– Думаю, мои подозрения разумны, так как в прошлом у нее была меланома, – заключила доктор Руссо.
Мама совсем не это хотела услышать. Она больше всего боялась рака – даже слово это не осмеливалась произнести. А теперь эта врач упоминает о раке походя – она, видите ли, поспорила!
* * *
Тем временем в университет Пенсильвании прибыли две пластиковые пробирки в пенопластовых контейнерах; их привез фургон службы доставки в специальной холодильной камере. В одной была прозрачная спинномозговая жидкость, чистая, как нефильтрованная вода; в другой – кровь, больше похожая на мочу человека, страдающего обезвоживанием (со временем красные кровяные тельца оседают на дно). На пробирки был нанесен код 0933 и мои инициалы – СК, а хранились они в морозильной камере при температуре −80, ожидая начала лабораторного анализа. В лаборатории их должен был проверить нейроонколог Джозеф Далмау – тот самый, о котором рассказывал доктор Наджар в свой первый приход и которому писала доктор Руссо с просьбой рассмотреть мой случай.

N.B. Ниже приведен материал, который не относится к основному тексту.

-- ==== Sys2Proof/Syntax.lean ====
section
/-! DEFINITION. The operations, events, wire transactions and records of the engine: one constructor of `Instr`
per row of spec/opcode_table.json (an *instruction* is an *operation* or a format, spec/00_scope.md R5). -/

namespace Sys2Proof

/-- A Sample (spec/10_state.md R40): "`state` (8-bit field ...), `x` (signed 8-bit ...), `y` (signed 8-bit ...)". -/
structure Sample where
  state : Byte
  x     : Byte
  y     : Byte
deriving DecidableEq, Repr

/-- One device-to-host byte frame as it stands on the wire (format D2H, spec/30_encoding.md R95): the eight data
cells as a byte, and the three cells the engine ignores, whose value the device chooses. -/
structure D2hFrame where
  start  : Bool
  byte   : Byte
  parity : Bool
  stop   : Bool
deriving DecidableEq, Repr

/-- The rows of spec/opcode_table.json. -/
inductive Instr where
  /-- `write_byte(value)`, R135. -/
  | writeByte (value : Byte)
  /-- `read_byte()`, R145. -/
  | readByte
  /-- `reset()`, R171: the pulse on the device's RESET line. -/
  | reset
  /-- `write_ram(location, value)`, R174. -/
  | writeRam (location value : Byte)
  /-- `set_sensitivity_factor(value)`, R177. -/
  | setSensitivityFactor (value : Byte)
  /-- `enable_streaming()`, R178. -/
  | enableStreaming
  /-- `query_sample()`, R183. -/
  | querySample
  /-- Code `0x0`: "no operation; ignored", R110. -/
  | nop
  /-- Codes `0x8` to `0xF`, R113. -/
  | reservedCmd (code : BitVec 4)
  /-- `EDGE`: one Edge Sampler step, R203. -/
  | edge
  /-- `FRAME_START`: resynchronisation, R210. -/
  | frameStart
  /-- `TICK_STREAM`: one dispatch period of the streaming variant, R232. -/
  | tickStream
  /-- `TICK_POLL`: one dispatch period of the polling variant, R240. -/
  | tickPoll
  /-- `hw_reset`, R300. -/
  | hwReset
  /-- Format H2D (R92): a byte frame from host to device. -/
  | h2d (value : Byte)
  /-- Format D2H (R95): a byte frame from device to host. -/
  | d2h (frame : D2hFrame)
  /-- Format MOV (R98): the three byte frames of one movement frame. -/
  | mov (state x y : D2hFrame)
  /-- Device command byte "read-data" (R100), one H2D frame. -/
  | cmdReadData
  /-- Device command byte "RAM-select" (R100), one H2D frame. -/
  | cmdRamSelect
  /-- Device command byte "RAM-set" (R100), one H2D frame. -/
  | cmdRamSet
  /-- Device command byte "set-stream-mode" (R100), one H2D frame. -/
  | cmdSetStreamMode
  /-- Device command byte "enable-reporting" (R100), one H2D frame. -/
  | cmdEnableReporting
  /-- A device acknowledgment byte (R101), one D2H frame of any value. -/
  | ack (value : Byte)
  /-- Sequence WRITE_RAM (R102), with the four acknowledgment bytes the device answers. -/
  | seqWriteRam (location value ack0 ack1 ack2 ack3 : Byte)
  /-- Sequence ENABLE_STREAMING (R103), with the two acknowledgment bytes the device answers. -/
  | seqEnableStreaming (ack0 ack1 : Byte)
  /-- Sequence QUERY (R104), with the acknowledgment byte and the three bytes the device answers. -/
  | seqQuery (ack0 state x y : Byte)
  /-- The whole pulse on the RESET line (R105). -/
  | resetPulse
  /-- The HID report record of a Sample, offered to the sink (R106, R107). -/
  | rpt (sample : Sample)
deriving DecidableEq, Repr

end Sys2Proof
end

Четыре года назад, в 2005-м, в неврологическом журнале «Анналы неврологии» была опубликована статья коллектива авторов под руководством доктора Далмау. В статье описывались случаи четырех молодых женщин с острыми психиатрическими симптомами и энцефалитом. У всех четырех в спинномозговой жидкости обнаружили повышенное содержание лейкоцитов; у всех четырех отмечались спутанность восприятия, нарушение памяти, галлюцинации, бред, проблемы с дыханием, и у всех четырех была особая разновидность опухоли яичников – тератома. Но главной находкой было то, что у всех четырех пациенток обнаружили одинаковые антитела, атакующие определенные отделы мозга (главным образом, гиппокамп). Это сочетание – опухоль и реакция антител – вызывало у женщин очень болезненное состояние.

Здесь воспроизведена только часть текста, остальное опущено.